The expected output is exactly the lines below, starting at the line with "(updCmd s i f).opSeq = s.opSeq := rfl" and ending at the line with "(updCmd s i f).streams = s.streams := rfl", both included; no other line belongs in it.

*** Opening of INFORMATION GIVEN ***

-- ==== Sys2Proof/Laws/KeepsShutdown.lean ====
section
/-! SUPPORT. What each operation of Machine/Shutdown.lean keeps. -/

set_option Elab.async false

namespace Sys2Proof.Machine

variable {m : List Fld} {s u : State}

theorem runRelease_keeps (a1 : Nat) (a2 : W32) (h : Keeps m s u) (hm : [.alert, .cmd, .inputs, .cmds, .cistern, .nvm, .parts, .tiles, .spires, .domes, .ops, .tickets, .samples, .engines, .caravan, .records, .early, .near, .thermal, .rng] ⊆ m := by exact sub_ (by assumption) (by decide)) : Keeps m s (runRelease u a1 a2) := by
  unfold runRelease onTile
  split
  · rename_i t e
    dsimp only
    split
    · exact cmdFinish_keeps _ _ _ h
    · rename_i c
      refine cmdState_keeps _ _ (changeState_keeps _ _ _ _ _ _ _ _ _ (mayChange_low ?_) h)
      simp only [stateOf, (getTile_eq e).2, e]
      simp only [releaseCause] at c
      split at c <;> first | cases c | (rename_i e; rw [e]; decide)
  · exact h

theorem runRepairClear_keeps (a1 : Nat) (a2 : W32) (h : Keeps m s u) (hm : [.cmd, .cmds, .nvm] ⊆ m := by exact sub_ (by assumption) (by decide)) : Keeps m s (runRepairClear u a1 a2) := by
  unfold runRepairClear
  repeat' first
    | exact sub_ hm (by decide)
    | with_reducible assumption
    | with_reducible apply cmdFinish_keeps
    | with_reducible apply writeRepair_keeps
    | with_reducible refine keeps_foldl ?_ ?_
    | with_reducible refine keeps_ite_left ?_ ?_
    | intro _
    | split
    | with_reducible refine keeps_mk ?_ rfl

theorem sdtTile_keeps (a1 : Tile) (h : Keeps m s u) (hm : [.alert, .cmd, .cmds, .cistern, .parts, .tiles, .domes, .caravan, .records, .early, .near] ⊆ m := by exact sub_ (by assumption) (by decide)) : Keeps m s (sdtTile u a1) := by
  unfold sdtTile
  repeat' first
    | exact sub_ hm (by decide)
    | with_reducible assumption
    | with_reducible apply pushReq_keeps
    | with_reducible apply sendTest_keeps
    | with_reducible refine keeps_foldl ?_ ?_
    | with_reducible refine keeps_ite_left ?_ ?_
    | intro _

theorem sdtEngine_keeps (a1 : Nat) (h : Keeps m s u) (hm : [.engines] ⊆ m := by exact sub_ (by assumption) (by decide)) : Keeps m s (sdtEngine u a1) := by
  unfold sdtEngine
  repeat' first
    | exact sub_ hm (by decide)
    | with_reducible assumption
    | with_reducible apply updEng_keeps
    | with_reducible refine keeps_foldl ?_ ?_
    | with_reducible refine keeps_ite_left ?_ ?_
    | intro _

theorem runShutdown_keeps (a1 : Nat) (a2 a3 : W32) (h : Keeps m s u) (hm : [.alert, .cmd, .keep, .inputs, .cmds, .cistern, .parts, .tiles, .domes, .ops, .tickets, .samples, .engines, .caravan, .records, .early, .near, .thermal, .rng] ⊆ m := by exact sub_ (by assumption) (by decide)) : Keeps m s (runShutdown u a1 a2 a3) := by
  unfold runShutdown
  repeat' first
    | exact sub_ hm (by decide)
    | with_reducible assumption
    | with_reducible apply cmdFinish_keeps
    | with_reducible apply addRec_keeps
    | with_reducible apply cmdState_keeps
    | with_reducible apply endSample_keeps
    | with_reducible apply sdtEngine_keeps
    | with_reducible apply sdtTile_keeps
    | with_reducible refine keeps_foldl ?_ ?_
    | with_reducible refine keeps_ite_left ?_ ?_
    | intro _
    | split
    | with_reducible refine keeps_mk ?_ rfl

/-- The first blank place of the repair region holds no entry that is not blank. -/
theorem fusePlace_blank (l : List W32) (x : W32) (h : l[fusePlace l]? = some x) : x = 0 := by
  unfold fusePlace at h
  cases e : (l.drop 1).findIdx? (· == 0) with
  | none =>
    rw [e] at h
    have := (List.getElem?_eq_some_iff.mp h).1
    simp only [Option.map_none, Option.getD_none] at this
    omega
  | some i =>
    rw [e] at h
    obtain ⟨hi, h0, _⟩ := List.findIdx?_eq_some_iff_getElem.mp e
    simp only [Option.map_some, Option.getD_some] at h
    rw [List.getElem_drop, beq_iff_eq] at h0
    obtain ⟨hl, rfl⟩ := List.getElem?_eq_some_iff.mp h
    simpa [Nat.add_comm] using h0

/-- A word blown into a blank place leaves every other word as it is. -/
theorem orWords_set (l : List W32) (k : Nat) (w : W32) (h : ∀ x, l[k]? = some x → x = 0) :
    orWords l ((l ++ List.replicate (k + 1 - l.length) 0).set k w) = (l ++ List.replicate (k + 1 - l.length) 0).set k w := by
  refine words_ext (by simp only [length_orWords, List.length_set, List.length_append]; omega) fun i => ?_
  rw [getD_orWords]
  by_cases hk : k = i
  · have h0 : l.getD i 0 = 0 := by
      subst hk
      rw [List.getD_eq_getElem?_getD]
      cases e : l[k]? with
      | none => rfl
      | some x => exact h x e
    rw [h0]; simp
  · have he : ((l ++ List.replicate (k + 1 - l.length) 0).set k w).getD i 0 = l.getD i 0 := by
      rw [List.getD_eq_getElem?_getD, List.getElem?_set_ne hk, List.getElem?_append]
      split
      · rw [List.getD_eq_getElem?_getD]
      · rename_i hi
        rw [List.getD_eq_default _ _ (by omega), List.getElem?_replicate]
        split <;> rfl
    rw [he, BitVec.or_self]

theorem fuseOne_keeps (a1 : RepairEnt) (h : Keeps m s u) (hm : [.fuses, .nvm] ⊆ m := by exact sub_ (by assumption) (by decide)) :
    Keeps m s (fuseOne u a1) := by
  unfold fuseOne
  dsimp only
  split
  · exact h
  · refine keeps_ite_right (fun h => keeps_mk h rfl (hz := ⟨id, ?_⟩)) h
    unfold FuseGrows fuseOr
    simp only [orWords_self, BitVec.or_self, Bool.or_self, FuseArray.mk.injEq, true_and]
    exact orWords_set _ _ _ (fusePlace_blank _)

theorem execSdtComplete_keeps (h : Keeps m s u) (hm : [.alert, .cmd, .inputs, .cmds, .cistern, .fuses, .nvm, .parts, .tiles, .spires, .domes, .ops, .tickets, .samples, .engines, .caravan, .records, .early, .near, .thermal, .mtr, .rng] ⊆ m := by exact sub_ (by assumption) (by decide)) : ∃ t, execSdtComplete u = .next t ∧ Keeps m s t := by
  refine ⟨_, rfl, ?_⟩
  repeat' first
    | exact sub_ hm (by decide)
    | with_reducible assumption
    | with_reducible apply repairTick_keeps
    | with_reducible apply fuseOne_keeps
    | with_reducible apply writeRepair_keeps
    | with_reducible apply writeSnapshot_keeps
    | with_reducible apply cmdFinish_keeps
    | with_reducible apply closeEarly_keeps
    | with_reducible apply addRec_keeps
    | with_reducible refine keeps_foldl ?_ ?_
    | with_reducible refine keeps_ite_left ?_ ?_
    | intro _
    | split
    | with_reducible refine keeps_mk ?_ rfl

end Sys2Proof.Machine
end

*** Close of INFORMATION GIVEN ***
*** Opening of INFORMATION GIVEN ***

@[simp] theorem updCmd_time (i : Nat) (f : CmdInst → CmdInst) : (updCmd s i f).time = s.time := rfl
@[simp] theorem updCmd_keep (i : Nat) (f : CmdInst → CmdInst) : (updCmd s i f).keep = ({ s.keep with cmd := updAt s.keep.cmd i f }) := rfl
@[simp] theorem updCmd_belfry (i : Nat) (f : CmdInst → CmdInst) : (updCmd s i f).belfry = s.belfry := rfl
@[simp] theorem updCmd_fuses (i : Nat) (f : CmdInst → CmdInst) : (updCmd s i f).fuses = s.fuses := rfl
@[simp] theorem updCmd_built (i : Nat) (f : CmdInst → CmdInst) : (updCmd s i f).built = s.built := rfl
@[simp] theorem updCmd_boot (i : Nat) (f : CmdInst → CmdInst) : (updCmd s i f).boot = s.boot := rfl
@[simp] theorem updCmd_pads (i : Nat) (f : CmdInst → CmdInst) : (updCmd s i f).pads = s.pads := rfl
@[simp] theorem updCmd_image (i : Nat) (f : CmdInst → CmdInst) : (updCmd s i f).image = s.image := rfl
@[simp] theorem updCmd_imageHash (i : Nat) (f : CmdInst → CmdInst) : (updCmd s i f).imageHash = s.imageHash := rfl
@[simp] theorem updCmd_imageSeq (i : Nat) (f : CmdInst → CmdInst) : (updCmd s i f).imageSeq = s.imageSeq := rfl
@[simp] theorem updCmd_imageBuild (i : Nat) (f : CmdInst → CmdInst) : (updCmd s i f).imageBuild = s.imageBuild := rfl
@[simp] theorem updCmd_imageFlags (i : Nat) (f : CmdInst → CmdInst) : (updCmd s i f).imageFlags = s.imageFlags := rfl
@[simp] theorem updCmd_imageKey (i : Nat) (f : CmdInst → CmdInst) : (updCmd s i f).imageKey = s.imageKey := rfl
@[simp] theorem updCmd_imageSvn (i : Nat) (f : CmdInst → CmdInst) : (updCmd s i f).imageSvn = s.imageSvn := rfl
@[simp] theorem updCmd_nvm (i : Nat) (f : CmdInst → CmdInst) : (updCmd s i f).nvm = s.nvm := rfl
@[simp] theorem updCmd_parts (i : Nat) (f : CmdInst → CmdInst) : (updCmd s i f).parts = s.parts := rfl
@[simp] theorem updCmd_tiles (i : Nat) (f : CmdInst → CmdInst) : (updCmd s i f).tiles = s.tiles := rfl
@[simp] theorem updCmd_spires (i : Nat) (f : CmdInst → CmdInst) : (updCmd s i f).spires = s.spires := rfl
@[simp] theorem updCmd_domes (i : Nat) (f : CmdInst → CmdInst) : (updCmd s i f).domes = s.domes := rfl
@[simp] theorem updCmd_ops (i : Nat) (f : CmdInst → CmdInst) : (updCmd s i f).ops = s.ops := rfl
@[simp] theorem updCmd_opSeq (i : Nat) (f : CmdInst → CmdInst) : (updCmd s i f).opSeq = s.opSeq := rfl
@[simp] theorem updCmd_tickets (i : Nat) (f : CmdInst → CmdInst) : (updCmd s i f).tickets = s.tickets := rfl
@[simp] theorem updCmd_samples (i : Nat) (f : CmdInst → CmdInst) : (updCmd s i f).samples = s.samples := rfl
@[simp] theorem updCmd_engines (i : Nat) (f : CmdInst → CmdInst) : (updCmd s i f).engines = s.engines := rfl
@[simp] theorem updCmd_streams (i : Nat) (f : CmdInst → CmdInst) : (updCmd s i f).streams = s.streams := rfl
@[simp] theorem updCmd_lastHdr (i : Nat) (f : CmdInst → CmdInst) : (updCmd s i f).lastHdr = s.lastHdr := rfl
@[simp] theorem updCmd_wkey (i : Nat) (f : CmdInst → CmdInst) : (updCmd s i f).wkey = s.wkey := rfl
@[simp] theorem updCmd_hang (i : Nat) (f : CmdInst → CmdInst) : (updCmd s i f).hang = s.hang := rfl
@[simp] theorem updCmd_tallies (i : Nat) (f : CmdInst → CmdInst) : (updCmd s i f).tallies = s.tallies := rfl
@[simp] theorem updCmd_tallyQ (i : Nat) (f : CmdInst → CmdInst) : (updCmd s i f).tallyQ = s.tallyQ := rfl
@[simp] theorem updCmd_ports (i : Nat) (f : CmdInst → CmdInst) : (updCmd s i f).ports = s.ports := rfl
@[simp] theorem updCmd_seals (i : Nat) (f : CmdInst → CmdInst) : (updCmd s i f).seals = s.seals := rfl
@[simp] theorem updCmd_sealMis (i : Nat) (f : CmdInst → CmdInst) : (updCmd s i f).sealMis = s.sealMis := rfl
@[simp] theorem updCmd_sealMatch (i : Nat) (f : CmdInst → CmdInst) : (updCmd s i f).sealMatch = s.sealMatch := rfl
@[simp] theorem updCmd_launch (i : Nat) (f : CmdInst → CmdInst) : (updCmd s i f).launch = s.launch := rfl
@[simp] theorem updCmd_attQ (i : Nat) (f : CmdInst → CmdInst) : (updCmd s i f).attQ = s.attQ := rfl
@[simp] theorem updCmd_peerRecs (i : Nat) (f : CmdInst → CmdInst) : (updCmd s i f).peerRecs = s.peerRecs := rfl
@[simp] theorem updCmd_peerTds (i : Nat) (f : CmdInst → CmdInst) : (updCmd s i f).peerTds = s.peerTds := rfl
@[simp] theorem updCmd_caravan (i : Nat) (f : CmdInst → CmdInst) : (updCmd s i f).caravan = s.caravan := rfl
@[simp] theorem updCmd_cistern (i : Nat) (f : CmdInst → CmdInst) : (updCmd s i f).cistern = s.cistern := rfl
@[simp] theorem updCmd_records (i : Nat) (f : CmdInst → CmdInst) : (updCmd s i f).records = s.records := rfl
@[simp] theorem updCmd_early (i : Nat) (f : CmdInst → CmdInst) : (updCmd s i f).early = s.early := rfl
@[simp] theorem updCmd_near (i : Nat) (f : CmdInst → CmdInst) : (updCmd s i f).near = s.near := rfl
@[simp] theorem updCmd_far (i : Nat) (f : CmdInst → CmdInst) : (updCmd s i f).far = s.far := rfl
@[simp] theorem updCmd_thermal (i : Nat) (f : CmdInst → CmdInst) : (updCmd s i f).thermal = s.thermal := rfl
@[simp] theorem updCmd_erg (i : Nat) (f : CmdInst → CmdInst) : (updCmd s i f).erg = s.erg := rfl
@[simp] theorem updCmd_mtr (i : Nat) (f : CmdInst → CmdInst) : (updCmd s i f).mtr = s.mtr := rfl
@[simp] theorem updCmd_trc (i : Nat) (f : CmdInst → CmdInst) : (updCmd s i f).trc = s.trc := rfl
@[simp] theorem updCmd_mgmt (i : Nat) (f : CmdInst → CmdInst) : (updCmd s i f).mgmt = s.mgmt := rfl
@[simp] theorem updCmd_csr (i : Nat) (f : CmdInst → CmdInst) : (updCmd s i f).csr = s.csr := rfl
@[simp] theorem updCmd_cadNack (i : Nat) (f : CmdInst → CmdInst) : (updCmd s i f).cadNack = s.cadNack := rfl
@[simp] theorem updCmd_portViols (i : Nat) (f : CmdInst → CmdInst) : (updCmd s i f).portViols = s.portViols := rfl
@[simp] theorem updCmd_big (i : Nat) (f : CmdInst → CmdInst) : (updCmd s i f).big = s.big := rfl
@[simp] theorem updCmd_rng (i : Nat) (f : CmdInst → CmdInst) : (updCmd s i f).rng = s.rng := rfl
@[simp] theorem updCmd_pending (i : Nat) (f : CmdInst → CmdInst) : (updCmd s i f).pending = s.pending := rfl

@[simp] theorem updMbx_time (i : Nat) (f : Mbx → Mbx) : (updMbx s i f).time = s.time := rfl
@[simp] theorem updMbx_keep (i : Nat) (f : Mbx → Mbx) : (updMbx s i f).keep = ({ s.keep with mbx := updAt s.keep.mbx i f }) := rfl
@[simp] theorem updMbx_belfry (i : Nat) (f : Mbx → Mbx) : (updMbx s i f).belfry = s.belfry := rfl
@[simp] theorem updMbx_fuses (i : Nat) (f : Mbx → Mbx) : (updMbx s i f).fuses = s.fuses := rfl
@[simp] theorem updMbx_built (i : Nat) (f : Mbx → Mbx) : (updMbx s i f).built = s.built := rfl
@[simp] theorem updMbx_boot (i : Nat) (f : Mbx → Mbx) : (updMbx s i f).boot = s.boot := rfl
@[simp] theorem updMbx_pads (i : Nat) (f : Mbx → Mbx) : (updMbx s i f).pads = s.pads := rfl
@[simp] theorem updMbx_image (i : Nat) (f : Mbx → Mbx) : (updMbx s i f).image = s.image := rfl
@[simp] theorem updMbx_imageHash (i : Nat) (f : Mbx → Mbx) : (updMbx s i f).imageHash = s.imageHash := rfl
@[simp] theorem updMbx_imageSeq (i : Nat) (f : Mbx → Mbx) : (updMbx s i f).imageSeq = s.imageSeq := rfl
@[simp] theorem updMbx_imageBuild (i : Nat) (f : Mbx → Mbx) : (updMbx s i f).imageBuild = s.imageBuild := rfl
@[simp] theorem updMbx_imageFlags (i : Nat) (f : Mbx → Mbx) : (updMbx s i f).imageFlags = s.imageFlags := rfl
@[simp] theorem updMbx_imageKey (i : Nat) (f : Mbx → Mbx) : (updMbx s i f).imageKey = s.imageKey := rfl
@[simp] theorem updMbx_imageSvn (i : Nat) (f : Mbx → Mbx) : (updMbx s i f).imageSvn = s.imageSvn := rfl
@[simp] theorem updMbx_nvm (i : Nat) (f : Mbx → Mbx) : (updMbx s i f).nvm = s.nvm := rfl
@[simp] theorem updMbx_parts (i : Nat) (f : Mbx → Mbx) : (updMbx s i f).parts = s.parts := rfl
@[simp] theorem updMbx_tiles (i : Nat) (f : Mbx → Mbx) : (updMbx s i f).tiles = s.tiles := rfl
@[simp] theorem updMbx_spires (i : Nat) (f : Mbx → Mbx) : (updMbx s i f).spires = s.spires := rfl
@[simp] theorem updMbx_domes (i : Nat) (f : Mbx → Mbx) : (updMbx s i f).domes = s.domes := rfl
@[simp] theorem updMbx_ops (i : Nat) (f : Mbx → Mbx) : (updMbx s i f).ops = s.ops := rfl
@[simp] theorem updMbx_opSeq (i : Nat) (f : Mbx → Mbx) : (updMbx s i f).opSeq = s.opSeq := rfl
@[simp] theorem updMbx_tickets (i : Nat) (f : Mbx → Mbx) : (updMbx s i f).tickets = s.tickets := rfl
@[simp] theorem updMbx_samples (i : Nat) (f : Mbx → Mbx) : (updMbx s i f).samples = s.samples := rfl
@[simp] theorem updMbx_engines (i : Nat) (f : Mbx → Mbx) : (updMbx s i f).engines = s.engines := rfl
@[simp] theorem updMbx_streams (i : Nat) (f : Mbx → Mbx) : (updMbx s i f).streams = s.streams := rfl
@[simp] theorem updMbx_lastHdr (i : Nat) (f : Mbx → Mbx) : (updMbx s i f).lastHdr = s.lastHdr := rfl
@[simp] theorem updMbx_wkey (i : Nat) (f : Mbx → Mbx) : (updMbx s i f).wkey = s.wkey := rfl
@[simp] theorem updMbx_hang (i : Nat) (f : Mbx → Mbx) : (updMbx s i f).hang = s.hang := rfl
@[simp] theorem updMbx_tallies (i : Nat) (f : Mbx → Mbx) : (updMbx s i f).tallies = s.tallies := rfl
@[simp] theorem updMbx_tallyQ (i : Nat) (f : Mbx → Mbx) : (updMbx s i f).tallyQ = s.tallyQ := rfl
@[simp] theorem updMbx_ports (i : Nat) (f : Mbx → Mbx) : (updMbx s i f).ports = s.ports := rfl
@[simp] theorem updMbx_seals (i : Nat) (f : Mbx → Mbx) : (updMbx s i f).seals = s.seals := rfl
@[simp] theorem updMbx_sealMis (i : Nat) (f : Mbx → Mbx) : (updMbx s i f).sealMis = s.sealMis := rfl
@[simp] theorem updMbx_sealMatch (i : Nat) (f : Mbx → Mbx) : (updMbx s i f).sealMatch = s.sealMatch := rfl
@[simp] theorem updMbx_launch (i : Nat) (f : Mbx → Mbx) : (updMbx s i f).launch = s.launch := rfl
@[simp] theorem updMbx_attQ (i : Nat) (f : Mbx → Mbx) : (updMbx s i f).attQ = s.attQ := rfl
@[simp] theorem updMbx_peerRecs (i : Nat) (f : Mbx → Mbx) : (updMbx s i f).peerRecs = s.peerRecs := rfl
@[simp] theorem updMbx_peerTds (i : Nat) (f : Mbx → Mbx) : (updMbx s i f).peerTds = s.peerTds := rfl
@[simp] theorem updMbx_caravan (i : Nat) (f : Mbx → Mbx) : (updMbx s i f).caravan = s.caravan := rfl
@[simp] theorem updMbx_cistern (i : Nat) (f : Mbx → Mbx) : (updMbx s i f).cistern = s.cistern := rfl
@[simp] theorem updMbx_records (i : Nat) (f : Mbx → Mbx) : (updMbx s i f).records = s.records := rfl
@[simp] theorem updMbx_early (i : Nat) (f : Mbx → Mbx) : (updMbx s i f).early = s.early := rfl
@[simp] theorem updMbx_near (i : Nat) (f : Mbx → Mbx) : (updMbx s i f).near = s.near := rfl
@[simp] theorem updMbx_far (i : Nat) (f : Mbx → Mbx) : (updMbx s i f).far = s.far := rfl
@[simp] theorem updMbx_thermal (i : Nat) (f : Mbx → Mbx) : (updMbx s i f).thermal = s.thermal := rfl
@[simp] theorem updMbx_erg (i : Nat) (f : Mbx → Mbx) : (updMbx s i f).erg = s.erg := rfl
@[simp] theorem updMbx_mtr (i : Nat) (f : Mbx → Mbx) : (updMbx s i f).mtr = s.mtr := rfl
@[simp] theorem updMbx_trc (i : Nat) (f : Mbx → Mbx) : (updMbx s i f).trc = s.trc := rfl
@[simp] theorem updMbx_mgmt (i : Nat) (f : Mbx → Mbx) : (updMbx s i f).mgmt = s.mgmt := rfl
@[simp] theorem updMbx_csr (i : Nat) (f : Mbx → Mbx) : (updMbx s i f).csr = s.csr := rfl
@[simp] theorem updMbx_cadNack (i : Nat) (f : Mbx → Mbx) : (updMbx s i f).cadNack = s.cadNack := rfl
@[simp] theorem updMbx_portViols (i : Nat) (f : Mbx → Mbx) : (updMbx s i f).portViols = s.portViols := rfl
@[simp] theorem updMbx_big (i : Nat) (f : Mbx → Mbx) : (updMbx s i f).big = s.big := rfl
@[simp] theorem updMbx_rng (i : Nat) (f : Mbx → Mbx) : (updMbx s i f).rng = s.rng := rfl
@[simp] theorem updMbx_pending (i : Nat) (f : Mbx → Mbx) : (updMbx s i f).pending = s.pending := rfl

*** Close of INFORMATION GIVEN ***

OUTPUT FOR THIS TASK
@[simp] theorem updCmd_opSeq (i : Nat) (f : CmdInst → CmdInst) : (updCmd s i f).opSeq = s.opSeq := rfl
@[simp] theorem updCmd_tickets (i : Nat) (f : CmdInst → CmdInst) : (updCmd s i f).tickets = s.tickets := rfl
@[simp] theorem updCmd_samples (i : Nat) (f : CmdInst → CmdInst) : (updCmd s i f).samples = s.samples := rfl
@[simp] theorem updCmd_engines (i : Nat) (f : CmdInst → CmdInst) : (updCmd s i f).engines = s.engines := rfl
@[simp] theorem updCmd_streams (i : Nat) (f : CmdInst → CmdInst) : (updCmd s i f).streams = s.streams := rfl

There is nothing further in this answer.